(Dataset entries)
-- ==== Sys2Proof/Laws/State.lean ====
section
/-! SUPPORT. What each named update of `State` does to each field: one lemma per field, so that no later proof unfolds a
record update. -/

namespace Sys2Proof.Machine

/-! ### transact -/

@[simp] theorem State.transact_af (s : State) (k : BusKind) (a : Word) (n : Nat) (v : Option Byte) : (s.transact k a n v).af = s.af := rfl
@[simp] theorem State.transact_bc (s : State) (k : BusKind) (a : Word) (n : Nat) (v : Option Byte) : (s.transact k a n v).bc = s.bc := rfl
@[simp] theorem State.transact_de (s : State) (k : BusKind) (a : Word) (n : Nat) (v : Option Byte) : (s.transact k a n v).de = s.de := rfl
@[simp] theorem State.transact_hl (s : State) (k : BusKind) (a : Word) (n : Nat) (v : Option Byte) : (s.transact k a n v).hl = s.hl := rfl
@[simp] theorem State.transact_afAlt (s : State) (k : BusKind) (a : Word) (n : Nat) (v : Option Byte) : (s.transact k a n v).afAlt = s.afAlt := rfl
@[simp] theorem State.transact_bcAlt (s : State) (k : BusKind) (a : Word) (n : Nat) (v : Option Byte) : (s.transact k a n v).bcAlt = s.bcAlt := rfl
@[simp] theorem State.transact_deAlt (s : State) (k : BusKind) (a : Word) (n : Nat) (v : Option Byte) : (s.transact k a n v).deAlt = s.deAlt := rfl
@[simp] theorem State.transact_hlAlt (s : State) (k : BusKind) (a : Word) (n : Nat) (v : Option Byte) : (s.transact k a n v).hlAlt = s.hlAlt := rfl
@[simp] theorem State.transact_ix (s : State) (k : BusKind) (a : Word) (n : Nat) (v : Option Byte) : (s.transact k a n v).ix = s.ix := rfl
@[simp] theorem State.transact_iy (s : State) (k : BusKind) (a : Word) (n : Nat) (v : Option Byte) : (s.transact k a n v).iy = s.iy := rfl
@[simp] theorem State.transact_sp (s : State) (k : BusKind) (a : Word) (n : Nat) (v : Option Byte) : (s.transact k a n v).sp = s.sp := rfl
@[simp] theorem State.transact_pc (s : State) (k : BusKind) (a : Word) (n : Nat) (v : Option Byte) : (s.transact k a n v).pc = s.pc := rfl
@[simp] theorem State.transact_ir (s : State) (k : BusKind) (a : Word) (n : Nat) (v : Option Byte) : (s.transact k a n v).ir = s.ir := rfl
@[simp] theorem State.transact_wz (s : State) (k : BusKind) (a : Word) (n : Nat) (v : Option Byte) : (s.transact k a n v).wz = s.wz := rfl
@[simp] theorem State.transact_iff1 (s : State) (k : BusKind) (a : Word) (n : Nat) (v : Option Byte) : (s.transact k a n v).iff1 = s.iff1 := rfl
@[simp] theorem State.transact_iff2 (s : State) (k : BusKind) (a : Word) (n : Nat) (v : Option Byte) : (s.transact k a n v).iff2 = s.iff2 := rfl
@[simp] theorem State.transact_im (s : State) (k : BusKind) (a : Word) (n : Nat) (v : Option Byte) : (s.transact k a n v).im = s.im := rfl
@[simp] theorem State.transact_halted (s : State) (k : BusKind) (a : Word) (n : Nat) (v : Option Byte) : (s.transact k a n v).halted = s.halted := rfl
@[simp] theorem State.transact_eiBlock (s : State) (k : BusKind) (a : Word) (n : Nat) (v : Option Byte) : (s.transact k a n v).eiBlock = s.eiBlock := rfl
@[simp] theorem State.transact_nmiPend (s : State) (k : BusKind) (a : Word) (n : Nat) (v : Option Byte) : (s.transact k a n v).nmiPend = s.nmiPend := rfl
@[simp] theorem State.transact_irqPend (s : State) (k : BusKind) (a : Word) (n : Nat) (v : Option Byte) : (s.transact k a n v).irqPend = s.irqPend := rfl
@[simp] theorem State.transact_mem (s : State) (k : BusKind) (a : Word) (n : Nat) (v : Option Byte) : (s.transact k a n v).mem = s.mem := rfl
@[simp] theorem State.transact_agent (s : State) (k : BusKind) (a : Word) (n : Nat) (v : Option Byte) : (s.transact k a n v).agent = s.agent := rfl
@[simp] theorem State.transact_draws (s : State) (k : BusKind) (a : Word) (n : Nat) (v : Option Byte) : (s.transact k a n v).draws = s.draws + answersOf k := rfl

/-! ### refresh -/

@[simp] theorem State.refresh_af (s : State) : (s.refresh).af = s.af := rfl
@[simp] theorem State.refresh_bc (s : State) : (s.refresh).bc = s.bc := rfl
@[simp] theorem State.refresh_de (s : State) : (s.refresh).de = s.de := rfl
@[simp] theorem State.refresh_hl (s : State) : (s.refresh).hl = s.hl := rfl
@[simp] theorem State.refresh_afAlt (s : State) : (s.refresh).afAlt = s.afAlt := rfl
@[simp] theorem State.refresh_bcAlt (s : State) : (s.refresh).bcAlt = s.bcAlt := rfl
@[simp] theorem State.refresh_deAlt (s : State) : (s.refresh).deAlt = s.deAlt := rfl
@[simp] theorem State.refresh_hlAlt (s : State) : (s.refresh).hlAlt = s.hlAlt := rfl
@[simp] theorem State.refresh_ix (s : State) : (s.refresh).ix = s.ix := rfl
@[simp] theorem State.refresh_iy (s : State) : (s.refresh).iy = s.iy := rfl
@[simp] theorem State.refresh_sp (s : State) : (s.refresh).sp = s.sp := rfl
@[simp] theorem State.refresh_pc (s : State) : (s.refresh).pc = s.pc := rfl
@[simp] theorem State.refresh_ir (s : State) : (s.refresh).ir = withLo s.ir (nextR (lo8 s.ir)) := rfl
@[simp] theorem State.refresh_wz (s : State) : (s.refresh).wz = s.wz := rfl
@[simp] theorem State.refresh_iff1 (s : State) : (s.refresh).iff1 = s.iff1 := rfl
@[simp] theorem State.refresh_iff2 (s : State) : (s.refresh).iff2 = s.iff2 := rfl
@[simp] theorem State.refresh_im (s : State) : (s.refresh).im = s.im := rfl
@[simp] theorem State.refresh_halted (s : State) : (s.refresh).halted = s.halted := rfl
@[simp] theorem State.refresh_eiBlock (s : State) : (s.refresh).eiBlock = s.eiBlock := rfl
@[simp] theorem State.refresh_nmiPend (s : State) : (s.refresh).nmiPend = s.nmiPend := rfl
@[simp] theorem State.refresh_irqPend (s : State) : (s.refresh).irqPend = s.irqPend := rfl
@[simp] theorem State.refresh_t (s : State) : (s.refresh).t = s.t := rfl
@[simp] theorem State.refresh_mem (s : State) : (s.refresh).mem = s.mem := rfl
@[simp] theorem State.refresh_agent (s : State) : (s.refresh).agent = s.agent := rfl
@[simp] theorem State.refresh_bus (s : State) : (s.refresh).bus = s.bus := rfl
@[simp] theorem State.refresh_draws (s : State) : (s.refresh).draws = s.draws := rfl

/-! ### fetchAt -/

@[simp] theorem State.fetchAt_af (s : State) (a : Word) : (s.fetchAt a).af = s.af := rfl
@[simp] theorem State.fetchAt_bc (s : State) (a : Word) : (s.fetchAt a).bc = s.bc := rfl
@[simp] theorem State.fetchAt_de (s : State) (a : Word) : (s.fetchAt a).de = s.de := rfl
@[simp] theorem State.fetchAt_hl (s : State) (a : Word) : (s.fetchAt a).hl = s.hl := rfl
@[simp] theorem State.fetchAt_afAlt (s : State) (a : Word) : (s.fetchAt a).afAlt = s.afAlt := rfl
@[simp] theorem State.fetchAt_bcAlt (s : State) (a : Word) : (s.fetchAt a).bcAlt = s.bcAlt := rfl
@[simp] theorem State.fetchAt_deAlt (s : State) (a : Word) : (s.fetchAt a).deAlt = s.deAlt := rfl
@[simp] theorem State.fetchAt_hlAlt (s : State) (a : Word) : (s.fetchAt a).hlAlt = s.hlAlt := rfl
@[simp] theorem State.fetchAt_ix (s : State) (a : Word) : (s.fetchAt a).ix = s.ix := rfl
@[simp] theorem State.fetchAt_iy (s : State) (a : Word) : (s.fetchAt a).iy = s.iy := rfl
@[simp] theorem State.fetchAt_sp (s : State) (a : Word) : (s.fetchAt a).sp = s.sp := rfl
@[simp] theorem State.fetchAt_pc (s : State) (a : Word) : (s.fetchAt a).pc = s.pc := rfl
@[simp] theorem State.fetchAt_ir (s : State) (a : Word) : (s.fetchAt a).ir = withLo s.ir (nextR (lo8 s.ir)) := rfl
@[simp] theorem State.fetchAt_wz (s : State) (a : Word) : (s.fetchAt a).wz = s.wz := rfl
@[simp] theorem State.fetchAt_iff1 (s : State) (a : Word) : (s.fetchAt a).iff1 = s.iff1 := rfl
@[simp] theorem State.fetchAt_iff2 (s : State) (a : Word) : (s.fetchAt a).iff2 = s.iff2 := rfl
@[simp] theorem State.fetchAt_im (s : State) (a : Word) : (s.fetchAt a).im = s.im := rfl
@[simp] theorem State.fetchAt_halted (s : State) (a : Word) : (s.fetchAt a).halted = s.halted := rfl
@[simp] theorem State.fetchAt_eiBlock (s : State) (a : Word) : (s.fetchAt a).eiBlock = s.eiBlock := rfl
@[simp] theorem State.fetchAt_nmiPend (s : State) (a : Word) : (s.fetchAt a).nmiPend = s.nmiPend := rfl
@[simp] theorem State.fetchAt_irqPend (s : State) (a : Word) : (s.fetchAt a).irqPend = s.irqPend := rfl
@[simp] theorem State.fetchAt_mem (s : State) (a : Word) : (s.fetchAt a).mem = s.mem := rfl
@[simp] theorem State.fetchAt_agent (s : State) (a : Word) : (s.fetchAt a).agent = s.agent := rfl
@[simp] theorem State.fetchAt_draws (s : State) (a : Word) : (s.fetchAt a).draws = s.draws + 1 := rfl

/-! ### readAt -/

@[simp] theorem State.readAt_af (s : State) (a : Word) : (s.readAt a).af = s.af := rfl
@[simp] theorem State.readAt_bc (s : State) (a : Word) : (s.readAt a).bc = s.bc := rfl
@[simp] theorem State.readAt_de (s : State) (a : Word) : (s.readAt a).de = s.de := rfl
@[simp] theorem State.readAt_hl (s : State) (a : Word) : (s.readAt a).hl = s.hl := rfl
@[simp] theorem State.readAt_afAlt (s : State) (a : Word) : (s.readAt a).afAlt = s.afAlt := rfl
@[simp] theorem State.readAt_bcAlt (s : State) (a : Word) : (s.readAt a).bcAlt = s.bcAlt := rfl
@[simp] theorem State.readAt_deAlt (s : State) (a : Word) : (s.readAt a).deAlt = s.deAlt := rfl
@[simp] theorem State.readAt_hlAlt (s : State) (a : Word) : (s.readAt a).hlAlt = s.hlAlt := rfl
@[simp] theorem State.readAt_ix (s : State) (a : Word) : (s.readAt a).ix = s.ix := rfl
@[simp] theorem State.readAt_iy (s : State) (a : Word) : (s.readAt a).iy = s.iy := rfl
@[simp] theorem State.readAt_sp (s : State) (a : Word) : (s.readAt a).sp = s.sp := rfl
@[simp] theorem State.readAt_pc (s : State) (a : Word) : (s.readAt a).pc = s.pc := rfl
@[simp] theorem State.readAt_ir (s : State) (a : Word) : (s.readAt a).ir = s.ir := rfl
@[simp] theorem State.readAt_wz (s : State) (a : Word) : (s.readAt a).wz = s.wz := rfl
@[simp] theorem State.readAt_iff1 (s : State) (a : Word) : (s.readAt a).iff1 = s.iff1 := rfl
@[simp] theorem State.readAt_iff2 (s : State) (a : Word) : (s.readAt a).iff2 = s.iff2 := rfl
@[simp] theorem State.readAt_im (s : State) (a : Word) : (s.readAt a).im = s.im := rfl
@[simp] theorem State.readAt_halted (s : State) (a : Word) : (s.readAt a).halted = s.halted := rfl
@[simp] theorem State.readAt_eiBlock (s : State) (a : Word) : (s.readAt a).eiBlock = s.eiBlock := rfl
@[simp] theorem State.readAt_nmiPend (s : State) (a : Word) : (s.readAt a).nmiPend = s.nmiPend := rfl
@[simp] theorem State.readAt_irqPend (s : State) (a : Word) : (s.readAt a).irqPend = s.irqPend := rfl
@[simp] theorem State.readAt_mem (s : State) (a : Word) : (s.readAt a).mem = s.mem := rfl
@[simp] theorem State.readAt_agent (s : State) (a : Word) : (s.readAt a).agent = s.agent := rfl
@[simp] theorem State.readAt_draws (s : State) (a : Word) : (s.readAt a).draws = s.draws + 1 := rfl
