-- ==== Sys2Proof/Tests/Slice0.lean ====
section
/-! SUPPORT. The model's own tests: ill-formed instructions are refused; words written out from the spec's encodings decode; one
step on a small state gives the result spec/95_test_vectors.md states (the docstring names the vector); and a witness for the
hypotheses of each statement. A test's T is checked as base ticks: what the bus adds is a free value. -/

open Sys2Proof Sys2Proof.Machine

namespace Sys2Proof.Tests

/-! ## Ill-formed instructions are refused -/

/-- ED 4D is RETI, not a RETN (R457, R458). -/
theorem test_wf_retn : Instr.wellFormed (.retn 1) = false ∧ Instr.wellFormed (.retn 0) = true := by decide

/-- ED 44 is NEG, not a NONI (R454, R470). -/
theorem test_wf_noni : Instr.wellFormed (.noni 0x44) = false ∧ Instr.wellFormed (.noni 0x00) = true := by decide

/-- DD 21 is LD IX,nn, so DD is not ignored before 21 (R571, R579). -/
theorem test_wf_dd_ignored : Instr.wellFormed (.ddIgnored 0x21) = false ∧ Instr.wellFormed (.ddIgnored 0xEB) = true := by decide

/-- FD CB leads to the FDCB page, so FD is not ignored before CB (R571, R620). -/
theorem test_wf_fd_ignored : Instr.wellFormed (.fdIgnored 0xCB) = false ∧ Instr.wellFormed (.fdIgnored 0x00) = true := by decide

/-! ## Words of each family, from the encodings of spec/30_encoding.md (R163 to R167) and the rows' rules -/

/-- Base loads: 01 ddd sss (R200), 00 ddd 110 n (R201), 00 pp0 001 nn (R212), 11 pp0 101 (R216). -/
theorem test_decode_loads :
    decode .base [0b01000001] = .ok (.ldRR .b .c)
      ∧ decode .base [0b00011110, 0x80] = .ok (.ldRN .e 0x80)
      ∧ decode .base [0b00110001, 0x34, 0x12] = .ok (.ldRpNn .sp 0x1234)
      ∧ decode .base [0b11110101] = .ok (.pushRp2 .af) := by decide

/-- Base arithmetic: 10 ooo sss (R264 to R271), 11 ooo 110 n, 00 ddd 101 (R274), 00 pp1 001 (R290). -/
theorem test_decode_arithmetic :
    decode .base [0b10011010] = .ok (.sbcAR .d)
      ∧ decode .base [0b11111110, 0x0A] = .ok (.cpN 0x0A)
      ∧ decode .base [0b00101101] = .ok (.decR .l)
      ∧ decode .base [0b00101001] = .ok (.addHlRp .hl) := by decide

/-- Base control: 01110110 (R332), 11 ccc 010 nn (R341), 00 1cc 000 e (R344), 11 yyy 111 (R351), D3 n (R354). -/
theorem test_decode_control :
    decode .base [0b01110110] = .ok .halt
      ∧ decode .base [0b11101010, 0x00, 0x80] = .ok (.jpCcNn .pe 0x8000)
      ∧ decode .base [0b00111000, 0xFE] = .ok (.jrCc .c 0xFE)
      ∧ decode .base [0b11111111] = .ok (.rst 7)
      ∧ decode .base [0b11010011, 0xFE] = .ok (.outNA 0xFE) := by decide

/-- CB page: 00 ooo rrr (R402 to R409), 01 bbb rrr (R410), 10 bbb 110 (R412), 11 bbb rrr (R413). -/
theorem test_decode_cb :
    decode .cb [0b00110001] = .ok (.sllR .c)
      ∧ decode .cb [0b01111100] = .ok (.bitBR 7 .h)
      ∧ decode .cb [0b10010110] = .ok (.resBIndHl 2)
      ∧ decode .cb [0b11000111] = .ok (.setBR 0 .a) := by decide

/-- ED page: 01 rrr 000 (R450), 01 pp0 010 (R463), 01 yyy 110 (R459), 01001101 (R457), 10111001 (R529), NONI (R470). -/
theorem test_decode_ed :
    decode .ed [0b01010000] = .ok (.inRC .d)
      ∧ decode .ed [0b01100010] = .ok (.sbcHlRp .hl)
      ∧ decode .ed [0b01011110] = .ok (.im 3)
      ∧ decode .ed [0b01001101] = .ok .reti
      ∧ decode .ed [0b10111001] = .ok .cpdr
      ∧ decode .ed [0b11101101] = .ok (.noni 0xED) := by decide

/-- DD page: 00 pp1 001 (R580), 01 ddd 110 d (R574), 10 ooo 10h (R595), an ignored prefix (R571), a further one (R596). -/
theorem test_decode_dd :
    decode .dd [0b00011001] = .ok (.addIxRp .de)
      ∧ decode .dd [0b01100110, 0xFF] = .ok (.ldRIndIxD .h 0xFF)
      ∧ decode .dd [0b10111101] = .ok (.aluIxHalf .cp .low)
      ∧ decode .dd [0b11101011] = .ok (.ddIgnored 0xEB)
      ∧ decode .dd [0b11111101] = .ok (.rePrefixDd .iy)
      ∧ decode .dd [0b11101101] = .ok .edAfterDd := by decide

/-- FD page: 00110110 d n (R576), 01 10h sss (R591), 11101001 (R586), 11001011 (R620). -/
theorem test_decode_fd :
    decode .fd [0b00110110, 0x02, 0x99] = .ok (.ldIndIyDN 0x02 0x99)
      ∧ decode .fd [0b01101010] = .ok (.ldIyHalfR .low .d)
      ∧ decode .fd [0b11101001] = .ok .jpIndIy
      ∧ decode .fd [0b11001011] = .ok .fdcbPrefix := by decide

/-- DDCB and FDCB pages: d, then 00 ooo 110 or 00 ooo rrr (R621, R622), 01 bbb zzz (R623), 11 bbb 110 (R626). -/
theorem test_decode_index_cb :
    decode .ddcb [0x05, 0b00000110] = .ok (.rlcIx 0x05)
      ∧ decode .ddcb [0xFB, 0b00011100] = .ok (.rrIxR 0xFB .h)
      ∧ decode .fdcb [0x00, 0b01101010] = .ok (.bitIy 0x00 5 2)
      ∧ decode .fdcb [0x7F, 0b11111110] = .ok (.setIy 0x7F 7) := by decide

/-- A whole instruction from its first byte, prefixes included, with DD before a base row left alone (R153, R571). -/
theorem test_decode_rows :
    decodeRows 4 .base [0xDD, 0xCB, 0x05, 0xC6] = .ok [.ddPrefix, .ddcbPrefix, .setIx 0x05 0]
      ∧ decodeRows 4 .base [0xDD, 0xFD, 0x23] = .ok [.ddPrefix, .rePrefixDd .iy, .incIy]
      ∧ decodeRows 4 .base [0xDD, 0xEB] = .ok [.ddPrefix, .ddIgnored 0xEB, .exDeHl]
      ∧ decodeRows 4 .base [0xFD, 0xED, 0x44] = .ok [.fdPrefix, .edAfterFd, .neg 0] := by decide

/-- A word with a missing operand is rejected by name (R168). -/
theorem test_decode_truncated : decode .base [0x01, 0x00] = .error .truncated := by decide

/-! ## One step of each kind, from spec/95_test_vectors.md -/

/-- All registers, flags and memory zero, on the plain-memory bus (the vectors' "all zero"). -/
def zero : State where
  af := 0
  bc := 0
  de := 0
  hl := 0
  afAlt := 0
  bcAlt := 0
  deAlt := 0
  hlAlt := 0
  ix := 0
  iy := 0
  sp := 0
  pc := 0
  ir := 0
  wz := 0
  iff1 := false
  iff2 := false
  im := .im0
  halted := false
  eiBlock := false
  nmiPend := false
  irqPend := false
  t := 0
  mem := []
  agent := .plainMemory
  bus := []
  draws := 0

/-- Bytes placed at an address, and PC there. -/
def code (a : Word) (vs : List Byte) (s : State) : State := { s with pc := a }.placeBytes a vs

/-- The state after one step. -/
def after (s : State) : State :=
  match step s with
  | .next t => t
  | _ => s

end Sys2Proof.Tests

namespace Sys2Proof.Machine

/-- The base ticks of the whole bus trace. -/
def State.spent (s : State) : Nat := baseTicks s.bus

/-- The port writes of the bus trace, in order. -/
def State.written (s : State) : List (Word × Byte) :=
  s.bus.reverse.filterMap fun e => if e.kind = .ioWrite then e.data.map fun v => (e.addr, v) else none

end Sys2Proof.Machine

namespace Sys2Proof.Tests

/-- V-LD-1: `LD B,C` (R200). -/
theorem test_ld_1_r200 :
    (fun t : State => (t.bc, t.spent)) (after (code 0x0000 [0x41] { zero with bc := 0x005A })) =
      (0x5A5A, 4) := by decide

/-- V-LD-4: `LD A,(HL)` (R202). -/
theorem test_ld_4_r202 :
    (fun t : State => (t.af, t.spent)) (after (code 0x0000 [0x7E] { zero with hl := 0x8000, mem := [(0x8000, 0xC3)] })) =
      (0xC300, 7) := by decide

/-- V-LD-5: `LD A,(DE)` (R203). -/
theorem test_ld_5_r203 :
    (fun t : State => (t.af, t.wz, t.spent)) (after (code 0x0000 [0x1A] { zero with de := 0x8001, mem := [(0x8001, 0x44)] })) =
      (0x4400, 0x8002, 7) := by decide

/-- V-LD-7: `LD (BC),A` (R205). -/
theorem test_ld_7_r205 :
    (fun t : State => (t.wz, t.byteAt 0x80FF, t.spent)) (after (code 0x0000 [0x02] { zero with af := 0x1200, bc := 0x80FF })) =
      (0x1200, 0x12, 7) := by decide

/-- V-LD-10: `LD (HL),n` (R208). -/
theorem test_ld_10_r208 :
    (fun t : State => (t.byteAt 0x8000, t.spent)) (after (code 0x0000 [0x36, 0xA5] { zero with hl := 0x8000 })) =
      (0xA5, 10) := by decide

ASSIGNMENT: In the data above, how many lines hold the string "step"? Give the number by itself.

SOLUTION BELOW: 4